### Record extracts

-- ==== Sys2Proof/Machine/Rom.lean ====
section
/-! DEFINITION. The ROM tables (20_memory.md R38 to R45), entry for entry as the spec prints them. They are constants: "No
command, host access or reset writes them" (R28; log 8). Permutation entries are 1-based FIPS bit numbers (R4). -/

namespace Sys2Proof.Machine

/-- ROM_E: FIPS output position k takes FIPS input bit ROM_E[k] (R39), six entries for each group. -/
def romE : List (BitVec 6) :=
  [32, 1, 2, 3, 4, 5] ++
  [4, 5, 6, 7, 8, 9] ++
  [8, 9, 10, 11, 12, 13] ++
  [12, 13, 14, 15, 16, 17] ++
  [16, 17, 18, 19, 20, 21] ++
  [20, 21, 22, 23, 24, 25] ++
  [24, 25, 26, 27, 28, 29] ++
  [28, 29, 30, 31, 32, 1]

/-- ROM_EINV: for FIPS input bit j, the first FIPS position where E placed it (R41). -/
def romEinv : List (BitVec 6) :=
  [2, 3, 4, 5, 6, 9, 10, 11] ++
  [12, 15, 16, 17, 18, 21, 22, 23] ++
  [24, 27, 28, 29, 30, 33, 34, 35] ++
  [36, 39, 40, 41, 42, 45, 46, 1]

/-- ROM_P (R42). -/
def romP : List (BitVec 6) :=
  [16, 7, 20, 21, 29, 12, 28, 17] ++
  [1, 15, 23, 26, 5, 18, 31, 10] ++
  [2, 8, 24, 14, 32, 27, 3, 9] ++
  [19, 13, 30, 6, 22, 11, 4, 25]

/-- ROM_PINV: the inverse of P (R43). -/
def romPinv : List (BitVec 6) :=
  [9, 17, 23, 31, 13, 28, 2, 18] ++
  [24, 16, 30, 6, 26, 20, 10, 1] ++
  [8, 14, 25, 3, 4, 29, 11, 19] ++
  [32, 12, 22, 7, 5, 27, 15, 21]

/-- ROM_SBOX[0], the standard's S1: rows 0..3 of columns 0..15 (R44). -/
def romSbox0 : List (List Nibble) :=
  [[14, 4, 13, 1, 2, 15, 11, 8, 3, 10, 6, 12, 5, 9, 0, 7],
   [0, 15, 7, 4, 14, 2, 13, 1, 10, 6, 12, 11, 9, 5, 3, 8],
   [4, 1, 14, 8, 13, 6, 2, 11, 15, 12, 9, 7, 3, 10, 5, 0],
   [15, 12, 8, 2, 4, 9, 1, 7, 5, 11, 3, 14, 10, 0, 6, 13]]

/-- ROM_SBOX[1], the standard's S2: rows 0..3 of columns 0..15 (R44). -/
def romSbox1 : List (List Nibble) :=
  [[15, 1, 8, 14, 6, 11, 3, 4, 9, 7, 2, 13, 12, 0, 5, 10],
   [3, 13, 4, 7, 15, 2, 8, 14, 12, 0, 1, 10, 6, 9, 11, 5],
   [0, 14, 7, 11, 10, 4, 13, 1, 5, 8, 12, 6, 9, 3, 2, 15],
   [13, 8, 10, 1, 3, 15, 4, 2, 11, 6, 7, 12, 0, 5, 14, 9]]

/-- ROM_SBOX[2], the standard's S3: rows 0..3 of columns 0..15 (R44). -/
def romSbox2 : List (List Nibble) :=
  [[10, 0, 9, 14, 6, 3, 15, 5, 1, 13, 12, 7, 11, 4, 2, 8],
   [13, 7, 0, 9, 3, 4, 6, 10, 2, 8, 5, 14, 12, 11, 15, 1],
   [13, 6, 4, 9, 8, 15, 3, 0, 11, 1, 2, 12, 5, 10, 14, 7],
   [1, 10, 13, 0, 6, 9, 8, 7, 4, 15, 14, 3, 11, 5, 2, 12]]

/-- ROM_SBOX[3], the standard's S4: rows 0..3 of columns 0..15 (R44). -/
def romSbox3 : List (List Nibble) :=
  [[7, 13, 14, 3, 0, 6, 9, 10, 1, 2, 8, 5, 11, 12, 4, 15],
   [13, 8, 11, 5, 6, 15, 0, 3, 4, 7, 2, 12, 1, 10, 14, 9],
   [10, 6, 9, 0, 12, 11, 7, 13, 15, 1, 3, 14, 5, 2, 8, 4],
   [3, 15, 0, 6, 10, 1, 13, 8, 9, 4, 5, 11, 12, 7, 2, 14]]

/-- ROM_SBOX[4], the standard's S5: rows 0..3 of columns 0..15 (R44). -/
def romSbox4 : List (List Nibble) :=
  [[2, 12, 4, 1, 7, 10, 11, 6, 8, 5, 3, 15, 13, 0, 14, 9],
   [14, 11, 2, 12, 4, 7, 13, 1, 5, 0, 15, 10, 3, 9, 8, 6],
   [4, 2, 1, 11, 10, 13, 7, 8, 15, 9, 12, 5, 6, 3, 0, 14],
   [11, 8, 12, 7, 1, 14, 2, 13, 6, 15, 0, 9, 10, 4, 5, 3]]

/-- ROM_SBOX[5], the standard's S6: rows 0..3 of columns 0..15 (R44). -/
def romSbox5 : List (List Nibble) :=
  [[12, 1, 10, 15, 9, 2, 6, 8, 0, 13, 3, 4, 14, 7, 5, 11],
   [10, 15, 4, 2, 7, 12, 9, 5, 6, 1, 13, 14, 0, 11, 3, 8],
   [9, 14, 15, 5, 2, 8, 12, 3, 7, 0, 4, 10, 1, 13, 11, 6],
   [4, 3, 2, 12, 9, 5, 15, 10, 11, 14, 1, 7, 6, 0, 8, 13]]

/-- ROM_SBOX[6], the standard's S7: rows 0..3 of columns 0..15 (R44). -/
def romSbox6 : List (List Nibble) :=
  [[4, 11, 2, 14, 15, 0, 8, 13, 3, 12, 9, 7, 5, 10, 6, 1],
   [13, 0, 11, 7, 4, 9, 1, 10, 14, 3, 5, 12, 2, 15, 8, 6],
   [1, 4, 11, 13, 12, 3, 7, 14, 10, 15, 6, 8, 0, 5, 9, 2],
   [6, 11, 13, 8, 1, 4, 10, 7, 9, 5, 0, 15, 14, 2, 3, 12]]

/-- ROM_SBOX[7], the standard's S8: rows 0..3 of columns 0..15 (R44). -/
def romSbox7 : List (List Nibble) :=
  [[13, 2, 8, 4, 6, 15, 11, 1, 10, 9, 3, 14, 5, 0, 12, 7],
   [1, 15, 13, 8, 10, 3, 7, 4, 12, 5, 6, 11, 0, 14, 9, 2],
   [7, 11, 4, 1, 9, 12, 14, 2, 0, 6, 10, 13, 15, 3, 5, 8],
   [2, 1, 14, 7, 4, 10, 8, 13, 15, 12, 9, 0, 3, 5, 6, 11]]

/-- ROM_SINV[0]: for each output nibble n = 0..15, its four 6-bit preimages, ascending (R45). -/
def romSinv0 : List (List Group) :=
  [[0x01, 0x1C, 0x3B, 0x3E], [0x06, 0x0F, 0x22, 0x2D], [0x08, 0x0B, 0x27, 0x2C], [0x10, 0x1D, 0x35, 0x38],
   [0x02, 0x07, 0x20, 0x29], [0x18, 0x1B, 0x31, 0x3C], [0x13, 0x14, 0x2A, 0x3D], [0x05, 0x1E, 0x2F, 0x36]] ++
  [[0x0E, 0x1F, 0x25, 0x26], [0x19, 0x1A, 0x2B, 0x34], [0x11, 0x12, 0x39, 0x3A], [0x0C, 0x17, 0x2E, 0x33],
   [0x15, 0x16, 0x23, 0x32], [0x04, 0x0D, 0x28, 0x3F], [0x00, 0x09, 0x24, 0x37], [0x03, 0x0A, 0x21, 0x30]]

/-- ROM_SINV[1]: for each output nibble n = 0..15, its four 6-bit preimages, ascending (R45). -/
def romSinv1 : List (List Group) :=
  [[0x13, 0x1A, 0x20, 0x39], [0x02, 0x15, 0x27, 0x2E], [0x0B, 0x14, 0x2F, 0x3C], [0x01, 0x0C, 0x29, 0x3A],
   [0x05, 0x0E, 0x2A, 0x2D], [0x1C, 0x1F, 0x30, 0x3B], [0x08, 0x19, 0x33, 0x36], [0x07, 0x12, 0x24, 0x35]] ++
  [[0x04, 0x0D, 0x23, 0x32], [0x10, 0x1B, 0x38, 0x3F], [0x17, 0x1E, 0x25, 0x28], [0x0A, 0x1D, 0x26, 0x31],
   [0x11, 0x18, 0x34, 0x37], [0x03, 0x16, 0x21, 0x2C], [0x06, 0x0F, 0x22, 0x3D], [0x00, 0x09, 0x2B, 0x3E]]

/-- ROM_SINV[2]: for each output nibble n = 0..15, its four 6-bit preimages, ascending (R45). -/
def romSinv2 : List (List Group) :=
  [[0x02, 0x05, 0x27, 0x2E], [0x10, 0x1F, 0x21, 0x32], [0x11, 0x1C, 0x34, 0x3D], [0x09, 0x0A, 0x2C, 0x37],
   [0x0B, 0x1A, 0x24, 0x31], [0x0E, 0x15, 0x38, 0x3B], [0x08, 0x0D, 0x22, 0x29], [0x03, 0x16, 0x2F, 0x3E]] ++
  [[0x13, 0x1E, 0x28, 0x2D], [0x04, 0x07, 0x26, 0x2B], [0x00, 0x0F, 0x23, 0x3A], [0x18, 0x1B, 0x30, 0x39],
   [0x14, 0x19, 0x36, 0x3F], [0x01, 0x12, 0x20, 0x25], [0x06, 0x17, 0x35, 0x3C], [0x0C, 0x1D, 0x2A, 0x33]]

/-- ROM_SINV[3]: for each output nibble n = 0..15, its four 6-bit preimages, ascending (R45). -/
def romSinv3 : List (List Group) :=
  [[0x08, 0x0D, 0x25, 0x26], [0x10, 0x19, 0x2B, 0x32], [0x12, 0x15, 0x3A, 0x3D], [0x06, 0x0F, 0x21, 0x34],
   [0x11, 0x1C, 0x33, 0x3E], [0x07, 0x16, 0x35, 0x38], [0x09, 0x0A, 0x22, 0x27], [0x00, 0x13, 0x2C, 0x3B]] ++
  [[0x03, 0x14, 0x2F, 0x3C], [0x0C, 0x1F, 0x24, 0x31], [0x0E, 0x1B, 0x20, 0x29], [0x05, 0x18, 0x2A, 0x37],
   [0x17, 0x1A, 0x28, 0x39], [0x01, 0x02, 0x2D, 0x2E], [0x04, 0x1D, 0x36, 0x3F], [0x0B, 0x1E, 0x23, 0x30]]

/-- ROM_SINV[4]: for each output nibble n = 0..15, its four 6-bit preimages, ascending (R45). -/
def romSinv4 : List (List Group) :=
  [[0x13, 0x1A, 0x35, 0x3C], [0x06, 0x0F, 0x24, 0x29], [0x00, 0x05, 0x22, 0x2D], [0x14, 0x19, 0x3A, 0x3F],
   [0x04, 0x09, 0x20, 0x3B], [0x11, 0x12, 0x36, 0x3D], [0x0E, 0x1F, 0x31, 0x38], [0x08, 0x0B, 0x27, 0x2C]] ++
  [[0x10, 0x1D, 0x23, 0x2E], [0x1B, 0x1E, 0x32, 0x37], [0x0A, 0x17, 0x28, 0x39], [0x03, 0x0C, 0x21, 0x26],
   [0x02, 0x07, 0x25, 0x34], [0x0D, 0x18, 0x2A, 0x2F], [0x01, 0x1C, 0x2B, 0x3E], [0x15, 0x16, 0x30, 0x33]]

/-- ROM_SINV[5]: for each output nibble n = 0..15, its four 6-bit preimages, ascending (R45). -/
def romSinv5 : List (List Group) :=
  [[0x10, 0x19, 0x32, 0x3B], [0x02, 0x13, 0x35, 0x38], [0x07, 0x0A, 0x25, 0x28], [0x14, 0x1D, 0x23, 0x2E],
   [0x05, 0x16, 0x21, 0x34], [0x0F, 0x1C, 0x26, 0x2B], [0x0C, 0x11, 0x39, 0x3E], [0x09, 0x1A, 0x30, 0x37]] ++
  [[0x0E, 0x1F, 0x2A, 0x3D], [0x08, 0x0D, 0x20, 0x29], [0x01, 0x04, 0x2F, 0x36], [0x1B, 0x1E, 0x31, 0x3C],
   [0x00, 0x0B, 0x27, 0x2C], [0x12, 0x15, 0x3A, 0x3F], [0x17, 0x18, 0x22, 0x33], [0x03, 0x06, 0x24, 0x2D]]

/-- ROM_SINV[6]: for each output nibble n = 0..15, its four 6-bit preimages, ascending (R45). -/
def romSinv6 : List (List Group) :=
  [[0x03, 0x0A, 0x35, 0x38], [0x0D, 0x1E, 0x20, 0x29], [0x04, 0x19, 0x3B, 0x3E], [0x10, 0x13, 0x2A, 0x3D],
   [0x00, 0x09, 0x22, 0x2B], [0x15, 0x18, 0x33, 0x3A], [0x1C, 0x1F, 0x21, 0x34], [0x07, 0x16, 0x2C, 0x2F]] ++
  [[0x0C, 0x1D, 0x27, 0x36], [0x0B, 0x14, 0x31, 0x3C], [0x0F, 0x1A, 0x2D, 0x30], [0x02, 0x05, 0x23, 0x24],
   [0x12, 0x17, 0x28, 0x3F], [0x01, 0x0E, 0x25, 0x26], [0x06, 0x11, 0x2E, 0x39], [0x08, 0x1B, 0x32, 0x37]]

/-- ROM_SINV[7]: for each output nibble n = 0..15, its four 6-bit preimages, ascending (R45). -/
def romSinv7 : List (List Group) :=
  [[0x19, 0x1A, 0x30, 0x37], [0x01, 0x0E, 0x23, 0x26], [0x02, 0x1F, 0x21, 0x2E], [0x0B, 0x14, 0x39, 0x3A],
   [0x06, 0x0F, 0x24, 0x29], [0x13, 0x18, 0x3B, 0x3C], [0x08, 0x15, 0x32, 0x3D], [0x0D, 0x1E, 0x20, 0x27]] ++
  [[0x04, 0x07, 0x2D, 0x3E], [0x12, 0x1D, 0x28, 0x35], [0x09, 0x10, 0x2B, 0x34], [0x0C, 0x17, 0x22, 0x3F],
   [0x11, 0x1C, 0x2A, 0x33], [0x00, 0x05, 0x2F, 0x36], [0x16, 0x1B, 0x25, 0x2C], [0x03, 0x0A, 0x31, 0x38]]

/-- The read-only arrays CORE holds (R38). -/
structure Rom where
  e : List (BitVec 6)
  einv : List (BitVec 6)
  p : List (BitVec 6)
  pinv : List (BitVec 6)
  sbox : List (List (List Nibble))
  sinv : List (List (List Group))
  deriving DecidableEq, Repr

/-- CORE's ROM contents. -/
def rom : Rom :=
  { e := romE, einv := romEinv, p := romP, pinv := romPinv,
    sbox := [romSbox0, romSbox1, romSbox2, romSbox3, romSbox4, romSbox5, romSbox6, romSbox7],
    sinv := [romSinv0, romSinv1, romSinv2, romSinv3, romSinv4, romSinv5, romSinv6, romSinv7] }

end Sys2Proof.Machine
end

######

• _Task to carry out_:
The answer must be a single number: the count of lines in the data that include the word "where".

• _Answer section_:
2